Record set -
------------

/-- RETURNING FROM A HANDLER (R241): the control state rebuilt from KCTL with ALT for the lanes the handler took out of
$ACTMASK; `none` when the stack has no room for the third entry. HMODE, $CAUSE and the detail are cleared. DESIGN CHOICE: the slot that counts
as the last issuer is that of the interrupted code (log entry 91). -/
def Cohort.leaveHandler (c : Cohort) (k : KCtl) (alt : Word) : Option Cohort :=
  let xs := if c.traps then k.s1 else k.s0
  let ys := if c.traps then k.s0 else k.s1
  let xm := match xs with
    | some p => p.mask
    | none => 0
  let m1 := k.act &&& xm &&& ~~~c.dead
  let m2 := xm &&& ~~~k.act &&& ~~~c.dead
  let other := match ys with
    | some p => [(p.pc, p.mask &&& ~~~c.dead)]
    | none => []
  let es := mergeEntries ([(c.epc, m1)] ++ other ++ [(alt, m2)])
  let slot (n : Nat) : Option PcSlot := (es[n]?).map fun e => { pc := e.1, mask := e.2 }
  let base := { c with s0 := slot 0, s1 := slot 1, j := k.j, hmode := false, kctl := none, cause := 0, caused0 := 0, caused1 := 0,
                       caused2 := 0, lastS := k.lastS, raised := false, rmw := k.rmw }
  match es[2]? with
  | none => some base
  | some e => base.push { pc := e.1, mask := e.2, outer := k.j }

end Sys2Proof.Machine
end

------------

Find and copy each line of the listing above that holds the word "entry".

Answer box -
$ACTMASK; `none` when the stack has no room for the third entry. HMODE, $CAUSE and the detail are cleared. DESIGN CHOICE: the slot that counts
as the last issuer is that of the interrupted code (log entry 91). -/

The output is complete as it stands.